*** SOURCE MATERIAL Section Begins ***
/-- Switching direction in the right order never faults, from any state with no fault: RX_DISABLE then
TX_ENABLE arms transmit with receive disarmed, and TX_DISABLE then RX_ENABLE arms receive with transmit
disarmed (70_reset_and_hazards.md, direction switch order). -/
def Obligations.DirectionSwitchIsSafe : Prop :=
  ∀ s : State, s.fault = false →
    (∃ t, runEvents [.rxDisable, .txEnable] s = .next t ∧ t.fault = false ∧
      t.txArmed = true ∧ t.rxArmed = false ∧ t.up = s.up) ∧
    (∃ t, runEvents [.txDisable, .rxEnable] s = .next t ∧ t.fault = false ∧
      t.rxArmed = true ∧ t.txArmed = false ∧ t.up = s.up)

/-! ## Faults -/

/-- R237: while faulted, the seven other events change nothing and emit nothing, a READ_REG of a mapped
number still emits its value, a READ_REG of an unmapped number and an illegal word change nothing, and
RESET clears the fault. A faulted state is no proper end of a run. -/
def Obligations.FaultedEngineIsQuiescent : Prop :=
  ∀ s : State, s.fault = true →
    (∀ i : Instr, i ≠ .reset → (∀ n, i ≠ .readReg n) → exec i s = .next s) ∧
    (∀ n v, s.view n = some v → exec (.readReg n) s = .next { s with up := s.up ++ [.reg n v] }) ∧
    (∀ n, s.view n = none → exec (.readReg n) s = .next s) ∧
    (∀ w rest, s.trace = w :: rest → IllegalWord s.cfg w → step s = .next { s with trace := rest }) ∧
    (∃ t, exec .reset s = .next t ∧ t.fault = false ∧ t.faultCode = .none) ∧
    s.properEnd = false

/-- Over the events (an illegal word is no event): only RX_ENABLE, TX_ENABLE, READ_REG and RESET write the
fault flag or its code; nothing but RESET clears the flag or changes a recorded code; an event other than
RESET that leaves the flag clear leaves the code; and each of the three that raise a fault does so in its
own case with its own code (60_exceptions.md R236, R241). -/
def Obligations.OnlyHostCommandsWriteTheFault : Prop :=
  ∀ (i : Instr) (s t : State), exec i s = .next t →
    (i ≠ .rxEnable → i ≠ .txEnable → (∀ n, i ≠ .readReg n) → i ≠ .reset →
      t.fault = s.fault ∧ t.faultCode = s.faultCode) ∧
    (i ≠ .reset → t.fault = false → t.faultCode = s.faultCode) ∧
    (i ≠ .reset → s.fault = true → t.fault = true ∧ t.faultCode = s.faultCode) ∧
    (s.fault = false → t.fault = true →
      (i = .rxEnable ∧ s.txArmed = true ∧ t.faultCode = .exclusion) ∨
      (i = .txEnable ∧ s.rxArmed = true ∧ t.faultCode = .exclusion) ∨
      (∃ n, i = .readReg n ∧ s.view n = none ∧ t.faultCode = .unmappedReg))

/-! ## Whole-machine rules -/

/-- R42: the upward stream only grows, by at most one event a step, each kind from its own event. RESET
does not clear it. -/
def Obligations.UpwardStreamOnlyGrows : Prop :=
  ∀ (i : Instr) (s t : State), exec i s = .next t →
    t.up = s.up ∨
    (∃ e, t.up = s.up ++ [e] ∧
      match e with
      | .frameStart => i.agent = .capture
      | .data b => i.agent = .decoder ∧ t.lastByte = b
      | .frameEnd c => i.agent = .capture ∧ t.endCause = c
      | .txDone => i.agent = .txtick
      | .reg n _ => i = .readReg n)

/-- After a frame has ended (Done, disarmed, no decode pending), no run of events without RX_ENABLE and
RESET brings FRAME_START, DATA or FRAME_END: no byte of the frame follows its FRAME_END
(42_byte_gatherer.md, derived). -/
def Obligations.NoDataAfterTheFrameEnds : Prop :=
  ∀ (is : List Instr) (s t : State), s.rxs = .done → s.rxArmed = false → s.decodePending = false →
    (∀ i ∈ is, i ≠ .rxEnable ∧ i ≠ .reset) → runEvents is s = .next t →
    ∃ es : List UpEvent, t.up = s.up ++ es ∧
      ∀ e ∈ es, e = .txDone ∨ ∃ n v, e = .reg n v

/-- Each event writes its own fields and no others: the frame of every event, and the cell of the log an
EDGE may write. The parameters and the waiting events are written by none (10_state.md R47; log 1 and
log 3 for the model's own fields). -/
def Obligations.EventsWriteOnlyTheirFields : Prop :=
  ∀ (i : Instr) (s t : State), exec i s = .next t →
    match i with
    | .edge _ _ =>
      t = { s with
            rxArmed := t.rxArmed, rxs := t.rxs, endCause := t.endCause, rxDone := t.rxDone
            time0 := t.time0, preambleCnt := t.preambleCnt, active := t.active, count0 := t.count0
            count1 := t.count1, log := t.log, decodePending := t.decodePending, endSeen := t.endSeen
            up := t.up } ∧
      ∀ (b : Buf) (k : Nat), k < 24 → ¬(b = s.active ∧ k = (s.count s.active).toNat) →
        logRead t.log b k = logRead s.log b k
    | .decode =>
      t = { s with
            lastByte := t.lastByte, endSeen := t.endSeen, decodePending := t.decodePending, up := t.up }
    | .txTick _ =>
      t = { s with
            txs := t.txs, txCur := t.txCur, txBitsLeft := t.txBitsLeft, txRep := t.txRep
            txPin := t.txPin, txDone := t.txDone, up := t.up }
    | .rxEnable =>
      t = { s with
            rxArmed := t.rxArmed, rxs := t.rxs, endCause := t.endCause, rxDone := t.rxDone
            time0 := t.time0, preambleCnt := t.preambleCnt, active := t.active, count0 := t.count0
            count1 := t.count1, decodePending := t.decodePending, endSeen := t.endSeen
            lastByte := t.lastByte, fault := t.fault, faultCode := t.faultCode }
    | .rxDisable => t = { s with rxArmed := t.rxArmed, decodePending := t.decodePending }
    | .txEnable =>
      t = { s with
            txArmed := t.txArmed, txs := t.txs, txCur := t.txCur, txBitsLeft := t.txBitsLeft
            txRep := t.txRep, txPin := t.txPin, txDone := t.txDone, fault := t.fault
            faultCode := t.faultCode }
    | .txDisable => t = { s with txArmed := t.txArmed, txPin := t.txPin }
    | .readReg _ => t = { s with up := t.up, fault := t.fault, faultCode := t.faultCode }
    | .reset => t.cfg = s.cfg ∧ t.trace = s.trace ∧ t.up = s.up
*** SOURCE MATERIAL Section Ends ***
WHAT IS REQUIRED> Out of the records above, pull the lines that include the word "agent".

ANSWER TO THIS EXERCISE>
      | .frameStart => i.agent = .capture
      | .data b => i.agent = .decoder ∧ t.lastByte = b
      | .frameEnd c => i.agent = .capture ∧ t.endCause = c
      | .txDone => i.agent = .txtick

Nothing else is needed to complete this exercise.